Once you reach the line containing "let v := (gangOf s g).vote" in the entries below, write out that line and each one after it down to the line containing "let s := if (s.pod", exactly and with nothing added.
········
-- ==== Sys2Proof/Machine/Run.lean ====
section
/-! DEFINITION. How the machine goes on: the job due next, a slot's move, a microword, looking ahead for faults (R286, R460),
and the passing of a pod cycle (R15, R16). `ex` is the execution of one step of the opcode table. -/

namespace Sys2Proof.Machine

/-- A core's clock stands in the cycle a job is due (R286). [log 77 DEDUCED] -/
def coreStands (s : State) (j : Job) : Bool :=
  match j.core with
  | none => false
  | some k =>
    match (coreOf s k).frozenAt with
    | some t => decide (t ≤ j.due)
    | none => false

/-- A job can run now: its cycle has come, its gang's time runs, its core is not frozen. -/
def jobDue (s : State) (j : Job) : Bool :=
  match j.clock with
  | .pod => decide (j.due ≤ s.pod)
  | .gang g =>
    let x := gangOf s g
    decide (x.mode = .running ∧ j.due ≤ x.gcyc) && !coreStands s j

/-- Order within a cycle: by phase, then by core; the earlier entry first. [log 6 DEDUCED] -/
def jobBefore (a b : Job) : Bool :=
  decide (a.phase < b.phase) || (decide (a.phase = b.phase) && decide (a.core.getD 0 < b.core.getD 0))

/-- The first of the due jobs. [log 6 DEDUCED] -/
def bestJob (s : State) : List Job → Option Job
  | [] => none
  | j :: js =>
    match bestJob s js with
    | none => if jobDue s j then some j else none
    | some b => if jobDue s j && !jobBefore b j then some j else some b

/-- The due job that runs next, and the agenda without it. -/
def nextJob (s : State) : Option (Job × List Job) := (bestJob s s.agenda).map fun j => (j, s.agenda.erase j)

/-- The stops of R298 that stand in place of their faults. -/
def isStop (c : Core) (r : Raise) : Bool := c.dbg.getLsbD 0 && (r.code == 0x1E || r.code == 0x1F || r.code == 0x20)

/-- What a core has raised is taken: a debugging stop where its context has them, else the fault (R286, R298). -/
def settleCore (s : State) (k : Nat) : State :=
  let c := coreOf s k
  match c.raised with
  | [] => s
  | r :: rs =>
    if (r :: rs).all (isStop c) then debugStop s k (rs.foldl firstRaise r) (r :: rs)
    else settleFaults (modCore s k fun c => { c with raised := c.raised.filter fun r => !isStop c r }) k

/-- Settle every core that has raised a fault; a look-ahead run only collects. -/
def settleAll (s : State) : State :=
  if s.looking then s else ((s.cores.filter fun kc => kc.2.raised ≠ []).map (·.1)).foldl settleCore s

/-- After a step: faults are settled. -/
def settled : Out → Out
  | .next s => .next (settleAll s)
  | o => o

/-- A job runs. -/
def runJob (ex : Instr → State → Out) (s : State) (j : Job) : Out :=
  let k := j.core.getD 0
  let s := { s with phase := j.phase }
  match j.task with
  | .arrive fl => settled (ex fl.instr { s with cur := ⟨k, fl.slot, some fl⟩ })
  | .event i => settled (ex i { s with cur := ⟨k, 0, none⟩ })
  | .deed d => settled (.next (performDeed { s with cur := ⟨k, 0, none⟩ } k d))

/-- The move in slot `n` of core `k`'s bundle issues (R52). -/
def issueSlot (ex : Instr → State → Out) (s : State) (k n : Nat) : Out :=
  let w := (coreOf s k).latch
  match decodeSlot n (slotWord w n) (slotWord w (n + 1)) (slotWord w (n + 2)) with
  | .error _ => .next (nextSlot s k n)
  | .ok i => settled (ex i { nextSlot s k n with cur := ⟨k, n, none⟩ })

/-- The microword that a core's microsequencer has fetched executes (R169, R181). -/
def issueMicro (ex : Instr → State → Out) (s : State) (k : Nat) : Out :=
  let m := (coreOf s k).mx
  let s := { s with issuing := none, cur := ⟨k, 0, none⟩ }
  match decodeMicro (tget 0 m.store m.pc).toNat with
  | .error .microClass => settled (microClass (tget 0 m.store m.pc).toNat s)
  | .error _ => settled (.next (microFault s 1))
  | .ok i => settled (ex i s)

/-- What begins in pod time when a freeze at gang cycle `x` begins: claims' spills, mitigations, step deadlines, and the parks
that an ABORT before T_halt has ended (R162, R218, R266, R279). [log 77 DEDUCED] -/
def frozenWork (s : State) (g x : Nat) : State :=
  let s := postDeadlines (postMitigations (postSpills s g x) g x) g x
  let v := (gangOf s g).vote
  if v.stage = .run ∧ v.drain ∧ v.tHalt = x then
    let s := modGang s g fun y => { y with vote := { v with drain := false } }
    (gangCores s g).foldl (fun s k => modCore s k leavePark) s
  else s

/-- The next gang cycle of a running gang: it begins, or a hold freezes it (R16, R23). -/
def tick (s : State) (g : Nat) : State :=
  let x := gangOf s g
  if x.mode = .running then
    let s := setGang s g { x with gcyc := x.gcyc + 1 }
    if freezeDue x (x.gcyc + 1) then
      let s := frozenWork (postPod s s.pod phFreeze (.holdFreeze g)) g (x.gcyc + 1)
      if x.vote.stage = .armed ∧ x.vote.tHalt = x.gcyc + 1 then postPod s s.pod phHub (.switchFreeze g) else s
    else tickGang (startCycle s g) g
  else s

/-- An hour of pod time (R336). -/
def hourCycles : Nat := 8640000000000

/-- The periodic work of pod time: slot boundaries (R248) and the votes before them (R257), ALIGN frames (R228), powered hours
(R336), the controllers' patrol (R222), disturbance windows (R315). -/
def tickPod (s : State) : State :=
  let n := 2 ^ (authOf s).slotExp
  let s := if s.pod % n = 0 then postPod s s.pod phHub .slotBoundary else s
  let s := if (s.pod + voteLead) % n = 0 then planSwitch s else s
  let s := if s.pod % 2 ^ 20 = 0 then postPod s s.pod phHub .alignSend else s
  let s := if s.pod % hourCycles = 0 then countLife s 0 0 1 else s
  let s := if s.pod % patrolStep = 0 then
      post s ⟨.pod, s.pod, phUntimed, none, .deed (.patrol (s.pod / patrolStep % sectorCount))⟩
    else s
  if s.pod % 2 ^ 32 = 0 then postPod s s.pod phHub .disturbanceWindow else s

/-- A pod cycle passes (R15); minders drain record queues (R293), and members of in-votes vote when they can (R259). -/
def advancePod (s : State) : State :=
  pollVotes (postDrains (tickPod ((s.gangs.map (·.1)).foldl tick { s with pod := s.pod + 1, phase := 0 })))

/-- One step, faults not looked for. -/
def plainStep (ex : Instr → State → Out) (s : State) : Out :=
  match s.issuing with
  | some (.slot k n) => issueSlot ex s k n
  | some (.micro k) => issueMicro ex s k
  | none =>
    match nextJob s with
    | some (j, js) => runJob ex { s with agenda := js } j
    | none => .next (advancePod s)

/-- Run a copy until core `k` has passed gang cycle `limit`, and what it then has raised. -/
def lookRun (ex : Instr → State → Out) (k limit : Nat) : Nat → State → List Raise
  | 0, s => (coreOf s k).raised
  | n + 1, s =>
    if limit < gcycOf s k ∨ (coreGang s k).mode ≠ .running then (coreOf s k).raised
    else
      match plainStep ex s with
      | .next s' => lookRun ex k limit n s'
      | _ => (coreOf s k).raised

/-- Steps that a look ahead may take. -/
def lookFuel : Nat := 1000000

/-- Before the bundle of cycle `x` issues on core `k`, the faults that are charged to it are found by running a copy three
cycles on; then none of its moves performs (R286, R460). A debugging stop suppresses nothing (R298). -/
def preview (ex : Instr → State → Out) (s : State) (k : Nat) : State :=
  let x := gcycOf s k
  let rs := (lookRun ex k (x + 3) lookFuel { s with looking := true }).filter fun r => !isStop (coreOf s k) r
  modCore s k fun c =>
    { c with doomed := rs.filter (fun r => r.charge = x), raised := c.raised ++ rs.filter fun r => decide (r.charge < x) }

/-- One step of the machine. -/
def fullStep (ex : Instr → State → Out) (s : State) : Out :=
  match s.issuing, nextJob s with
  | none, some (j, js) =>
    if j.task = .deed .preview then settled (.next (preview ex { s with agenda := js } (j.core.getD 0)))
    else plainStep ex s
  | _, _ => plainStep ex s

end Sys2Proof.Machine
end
········
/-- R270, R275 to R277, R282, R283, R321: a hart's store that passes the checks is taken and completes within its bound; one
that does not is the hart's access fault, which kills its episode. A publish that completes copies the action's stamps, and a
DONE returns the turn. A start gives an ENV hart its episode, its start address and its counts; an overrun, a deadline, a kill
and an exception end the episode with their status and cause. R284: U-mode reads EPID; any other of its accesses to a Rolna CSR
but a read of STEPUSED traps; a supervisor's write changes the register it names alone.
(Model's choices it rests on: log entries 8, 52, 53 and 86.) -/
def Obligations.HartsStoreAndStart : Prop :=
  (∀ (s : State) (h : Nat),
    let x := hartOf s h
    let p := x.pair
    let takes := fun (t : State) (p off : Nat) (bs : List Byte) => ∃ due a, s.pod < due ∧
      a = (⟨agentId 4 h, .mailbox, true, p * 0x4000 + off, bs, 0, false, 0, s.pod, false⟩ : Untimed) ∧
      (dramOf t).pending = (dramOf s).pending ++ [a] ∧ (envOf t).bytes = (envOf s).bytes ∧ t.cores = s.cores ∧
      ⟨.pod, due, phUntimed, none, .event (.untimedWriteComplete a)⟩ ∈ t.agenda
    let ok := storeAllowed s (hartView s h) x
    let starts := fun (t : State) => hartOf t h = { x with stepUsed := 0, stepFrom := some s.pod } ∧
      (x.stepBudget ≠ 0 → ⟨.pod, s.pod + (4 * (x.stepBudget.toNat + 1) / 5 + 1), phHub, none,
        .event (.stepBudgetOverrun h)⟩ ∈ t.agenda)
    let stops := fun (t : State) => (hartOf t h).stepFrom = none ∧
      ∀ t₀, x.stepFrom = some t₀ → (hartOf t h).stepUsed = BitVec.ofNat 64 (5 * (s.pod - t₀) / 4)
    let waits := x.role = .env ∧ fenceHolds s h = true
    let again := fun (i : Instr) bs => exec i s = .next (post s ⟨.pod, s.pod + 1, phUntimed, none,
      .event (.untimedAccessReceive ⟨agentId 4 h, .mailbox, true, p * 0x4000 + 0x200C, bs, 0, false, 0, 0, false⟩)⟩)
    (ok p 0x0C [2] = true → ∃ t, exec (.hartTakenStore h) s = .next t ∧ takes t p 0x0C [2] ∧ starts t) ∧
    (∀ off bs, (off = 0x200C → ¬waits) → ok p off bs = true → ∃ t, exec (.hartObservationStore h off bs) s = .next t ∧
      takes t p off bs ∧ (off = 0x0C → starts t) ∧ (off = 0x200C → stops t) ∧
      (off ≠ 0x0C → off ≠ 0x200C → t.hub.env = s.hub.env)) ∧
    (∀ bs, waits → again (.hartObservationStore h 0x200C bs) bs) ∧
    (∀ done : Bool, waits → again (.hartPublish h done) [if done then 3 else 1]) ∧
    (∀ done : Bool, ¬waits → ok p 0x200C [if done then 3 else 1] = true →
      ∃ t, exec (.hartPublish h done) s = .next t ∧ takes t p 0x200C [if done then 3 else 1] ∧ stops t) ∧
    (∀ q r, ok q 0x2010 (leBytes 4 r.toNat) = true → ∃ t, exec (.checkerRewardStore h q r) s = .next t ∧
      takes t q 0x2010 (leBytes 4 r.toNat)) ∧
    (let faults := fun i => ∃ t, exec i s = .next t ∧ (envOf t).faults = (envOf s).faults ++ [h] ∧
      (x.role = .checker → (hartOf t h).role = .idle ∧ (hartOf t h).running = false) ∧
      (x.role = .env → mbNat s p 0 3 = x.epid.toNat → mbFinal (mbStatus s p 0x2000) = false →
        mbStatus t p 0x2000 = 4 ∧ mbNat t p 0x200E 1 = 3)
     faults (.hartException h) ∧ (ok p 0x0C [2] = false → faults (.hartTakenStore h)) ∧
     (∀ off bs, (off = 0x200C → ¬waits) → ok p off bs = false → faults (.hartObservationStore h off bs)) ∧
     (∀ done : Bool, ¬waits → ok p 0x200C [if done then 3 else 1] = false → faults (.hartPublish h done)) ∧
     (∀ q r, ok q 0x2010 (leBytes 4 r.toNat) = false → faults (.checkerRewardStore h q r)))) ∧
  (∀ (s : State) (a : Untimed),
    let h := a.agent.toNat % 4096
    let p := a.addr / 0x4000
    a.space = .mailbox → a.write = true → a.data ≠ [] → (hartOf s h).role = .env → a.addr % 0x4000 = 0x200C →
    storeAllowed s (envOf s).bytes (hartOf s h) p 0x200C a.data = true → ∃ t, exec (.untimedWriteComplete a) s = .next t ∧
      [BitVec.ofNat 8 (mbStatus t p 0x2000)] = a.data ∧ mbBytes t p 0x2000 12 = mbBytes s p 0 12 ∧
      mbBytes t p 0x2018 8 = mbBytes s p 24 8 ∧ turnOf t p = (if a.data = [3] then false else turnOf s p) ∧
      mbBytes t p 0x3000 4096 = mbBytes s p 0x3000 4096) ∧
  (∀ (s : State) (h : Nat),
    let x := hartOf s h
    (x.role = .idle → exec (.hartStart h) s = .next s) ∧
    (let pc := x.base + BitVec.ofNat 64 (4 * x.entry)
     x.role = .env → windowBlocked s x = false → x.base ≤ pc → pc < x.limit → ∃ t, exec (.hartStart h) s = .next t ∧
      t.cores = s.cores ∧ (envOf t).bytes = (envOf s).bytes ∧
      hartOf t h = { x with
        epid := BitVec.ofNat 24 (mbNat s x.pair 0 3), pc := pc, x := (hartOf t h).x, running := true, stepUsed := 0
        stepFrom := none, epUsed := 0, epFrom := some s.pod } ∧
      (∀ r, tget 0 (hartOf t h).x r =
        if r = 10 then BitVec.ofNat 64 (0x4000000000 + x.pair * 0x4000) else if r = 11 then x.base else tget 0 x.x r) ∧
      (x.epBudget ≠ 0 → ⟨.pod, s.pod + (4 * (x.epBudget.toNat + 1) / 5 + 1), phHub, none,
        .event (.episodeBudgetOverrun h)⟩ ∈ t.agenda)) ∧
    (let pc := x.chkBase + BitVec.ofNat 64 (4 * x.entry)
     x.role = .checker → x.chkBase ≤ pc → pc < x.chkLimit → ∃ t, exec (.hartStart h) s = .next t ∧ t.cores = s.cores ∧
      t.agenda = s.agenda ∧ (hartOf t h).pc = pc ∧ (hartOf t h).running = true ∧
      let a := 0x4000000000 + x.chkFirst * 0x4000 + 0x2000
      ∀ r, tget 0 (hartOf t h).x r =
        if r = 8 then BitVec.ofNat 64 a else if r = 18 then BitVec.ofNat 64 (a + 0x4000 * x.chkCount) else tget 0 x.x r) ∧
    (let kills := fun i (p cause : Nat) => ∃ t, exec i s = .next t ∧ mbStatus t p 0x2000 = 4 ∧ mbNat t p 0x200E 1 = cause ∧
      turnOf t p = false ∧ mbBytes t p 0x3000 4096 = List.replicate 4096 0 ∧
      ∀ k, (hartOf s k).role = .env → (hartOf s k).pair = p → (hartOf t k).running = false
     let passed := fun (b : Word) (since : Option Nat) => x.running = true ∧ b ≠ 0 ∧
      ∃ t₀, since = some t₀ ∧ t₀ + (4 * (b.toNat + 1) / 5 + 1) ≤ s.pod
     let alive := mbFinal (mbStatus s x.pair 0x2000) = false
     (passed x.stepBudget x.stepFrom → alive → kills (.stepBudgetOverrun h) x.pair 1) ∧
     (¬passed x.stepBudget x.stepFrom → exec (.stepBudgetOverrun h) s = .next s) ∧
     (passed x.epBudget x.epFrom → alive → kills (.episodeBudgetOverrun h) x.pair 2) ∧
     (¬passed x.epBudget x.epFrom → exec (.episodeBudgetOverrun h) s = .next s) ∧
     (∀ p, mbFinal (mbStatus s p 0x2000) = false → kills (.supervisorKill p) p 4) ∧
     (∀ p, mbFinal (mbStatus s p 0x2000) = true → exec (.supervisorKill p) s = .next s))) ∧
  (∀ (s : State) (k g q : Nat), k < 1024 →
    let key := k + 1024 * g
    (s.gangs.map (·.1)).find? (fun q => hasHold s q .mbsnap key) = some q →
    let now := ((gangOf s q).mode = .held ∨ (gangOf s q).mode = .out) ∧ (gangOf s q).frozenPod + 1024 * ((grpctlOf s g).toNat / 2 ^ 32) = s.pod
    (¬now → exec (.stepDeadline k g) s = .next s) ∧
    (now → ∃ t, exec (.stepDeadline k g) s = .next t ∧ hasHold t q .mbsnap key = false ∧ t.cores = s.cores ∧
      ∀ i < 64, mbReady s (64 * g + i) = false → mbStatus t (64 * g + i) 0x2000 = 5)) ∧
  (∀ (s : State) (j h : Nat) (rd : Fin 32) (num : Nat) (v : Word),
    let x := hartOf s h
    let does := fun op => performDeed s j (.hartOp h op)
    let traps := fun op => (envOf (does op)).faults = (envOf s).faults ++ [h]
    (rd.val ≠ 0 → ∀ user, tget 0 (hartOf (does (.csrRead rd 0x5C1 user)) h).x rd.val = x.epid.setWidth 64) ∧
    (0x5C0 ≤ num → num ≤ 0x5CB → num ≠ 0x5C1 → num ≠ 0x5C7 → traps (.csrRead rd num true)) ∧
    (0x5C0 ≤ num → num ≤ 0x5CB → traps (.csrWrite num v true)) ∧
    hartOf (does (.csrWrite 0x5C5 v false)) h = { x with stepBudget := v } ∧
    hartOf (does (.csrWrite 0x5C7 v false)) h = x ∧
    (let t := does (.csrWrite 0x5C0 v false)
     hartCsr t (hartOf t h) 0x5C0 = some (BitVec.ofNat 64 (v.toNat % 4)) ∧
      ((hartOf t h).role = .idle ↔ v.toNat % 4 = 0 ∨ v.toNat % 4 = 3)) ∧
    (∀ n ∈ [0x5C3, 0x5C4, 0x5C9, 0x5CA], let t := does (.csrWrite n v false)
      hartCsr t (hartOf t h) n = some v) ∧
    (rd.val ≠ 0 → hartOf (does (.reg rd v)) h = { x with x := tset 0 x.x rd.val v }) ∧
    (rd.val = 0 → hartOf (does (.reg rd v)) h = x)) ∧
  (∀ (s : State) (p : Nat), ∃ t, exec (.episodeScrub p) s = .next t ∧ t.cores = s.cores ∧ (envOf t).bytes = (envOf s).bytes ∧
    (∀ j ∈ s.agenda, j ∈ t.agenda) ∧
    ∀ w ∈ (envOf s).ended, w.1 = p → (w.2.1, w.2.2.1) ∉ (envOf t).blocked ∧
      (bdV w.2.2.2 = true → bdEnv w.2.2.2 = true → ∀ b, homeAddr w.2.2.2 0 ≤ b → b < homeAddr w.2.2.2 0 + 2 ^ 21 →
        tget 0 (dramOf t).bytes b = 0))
········
**Solution for this problem**
  let v := (gangOf s g).vote
  if v.stage = .run ∧ v.drain ∧ v.tHalt = x then
    let s := modGang s g fun y => { y with vote := { v with drain := false } }
    (gangCores s g).foldl (fun s k => modCore s k leavePark) s
  else s

/-- The next gang cycle of a running gang: it begins, or a hold freezes it (R16, R23). -/
def tick (s : State) (g : Nat) : State :=
  let x := gangOf s g
  if x.mode = .running then
    let s := setGang s g { x with gcyc := x.gcyc + 1 }
    if freezeDue x (x.gcyc + 1) then
      let s := frozenWork (postPod s s.pod phFreeze (.holdFreeze g)) g (x.gcyc + 1)
      if x.vote.stage = .armed ∧ x.vote.tHalt = x.gcyc + 1 then postPod s s.pod phHub (.switchFreeze g) else s
    else tickGang (startCycle s g) g
  else s

/-- An hour of pod time (R336). -/
def hourCycles : Nat := 8640000000000

/-- The periodic work of pod time: slot boundaries (R248) and the votes before them (R257), ALIGN frames (R228), powered hours
(R336), the controllers' patrol (R222), disturbance windows (R315). -/
def tickPod (s : State) : State :=
  let n := 2 ^ (authOf s).slotExp
  let s := if s.pod % n = 0 then postPod s s.pod phHub .slotBoundary else s
  let s := if (s.pod + voteLead) % n = 0 then planSwitch s else s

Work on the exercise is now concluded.